Scientific classification
- Kingdom: Plantae
- Clade: Embryophytes
- Clade: Tracheophytes
- Clade: Angiosperms
- Clade: Eudicots
- Clade: Asterids
- Order: Asterales
- Family: Asteraceae
- Genus: Haastia
- Species: H. pulvinaris
- Binomial name: Haastia pulvinaris Laing

= Haastia pulvinaris =

- Genus: Haastia
- Species: pulvinaris
- Authority: Laing
- Conservation status: NT

Species of flowering plant

Haastia pulvinaris, or vegetable sheep, is a species of perennial alpine plant that grows in a bizarre, sheep-like formation on scree slopes in the South Island of New Zealand.
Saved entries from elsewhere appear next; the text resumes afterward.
-- ==== Sys2Proof/Machine/Dispatch.lean ====
section
/-!
DEFINITION. One arm per constructor of Instr: its meaning.
-/
namespace Sys2Proof.Machine
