-- ==== Sys2Proof/Machine/Step.lean ====
section
/-!
DEFINITION. One step of the machine: the head of the agenda acts, or what is by default next; and the placing of a word.
-/
namespace Sys2Proof.Machine

/-- What a step answers after an instruction of `me` (State.settle). -/
def settled (o : Host.Outcome State Fault Refusal) : Host.Outcome State Fault Refusal :=
  match o with
  | .next s => .next s.settle
  | o => o

/-- Run the turn of `me`. -/
noncomputable def State.takeTurn (s : State) (enter : Bool) : Host.Outcome State Fault Refusal :=
  match s.turn enter with
  | .run i t => settled (exec i t)
  | .out o => o

/-- What a step answers: in its state, commands that have become startable have their places (R209). -/
def readied (o : Host.Outcome State Fault Refusal) : Host.Outcome State Fault Refusal :=
  match o with
  | .next s => .next s.markReady
  | o => o

/-- What acts in a step. -/
noncomputable def State.act (s : State) : Host.Outcome State Fault Refusal :=
  match s.agenda with
  | c :: rest =>
    let t := { s with agenda := rest, waiting := false }
    match c with
    | .event i =>
      if s.anchor.powered || i == .powerGood then
        if Instr.spontaneous i then exec i t else .next t
      else .fault .powerRemoved
    | .strand core ctx => if s.anchor.powered then .next (t.switchTo core ctx) else .fault .powerRemoved
    | .enter =>
      if !s.anchor.powered then .fault .powerRemoved
      else if s.me.live then t.takeTurn true else .next t
  | [] =>
    if !s.anchor.powered then .fault .powerRemoved
    else if s.due then s.actOther
    else { s with turns := s.turns + 1 }.takeTurn false

/-- One step. -/
noncomputable def step (s : State) : Host.Outcome State Fault Refusal := readied s.act

/-- `s` with the instruction of bits `w` where the next step runs it (assumption 1). -/
noncomputable def State.withFetchWord (s : State) (nbits w : Nat) : State := s.placeProgram nbits w

end Sys2Proof.Machine
end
It is not actually a sheep; but from far away, the vegetable sheep can look like a flock of them on the rocky slopes where they live.

==Description==
Haastia pulvinaris is a stout, white perennial that grows in thick mats. These mats give the appearance of felting together, with each section having a 1" or so wide circular felted leaf, and sometimes with a black dot or an orange flower in the middle. The mats can grow up to a few metres in length, and they give the appearance of a flock of sheep from far away.

==Range==
Known only from the South Island. A species of Raoulia forms vegetable sheep on the North Island.

==Habitat==
Scree slopes and alpine rock fields.

==Ecology==
The dense wool-like branchlets enable this plant to form tough mats on otherwise inhospitable scree fields. It is often found in isolation, although Epilobium and other grasses and flowers can sometimes grow near them.

==Taxonomy==
Haastia pulvinaris contains the following varieties:
- Haastia pulvinaris var. pulvinaris
- Haastia pulvinaris var. minor
These varieties were only recently split out into two species.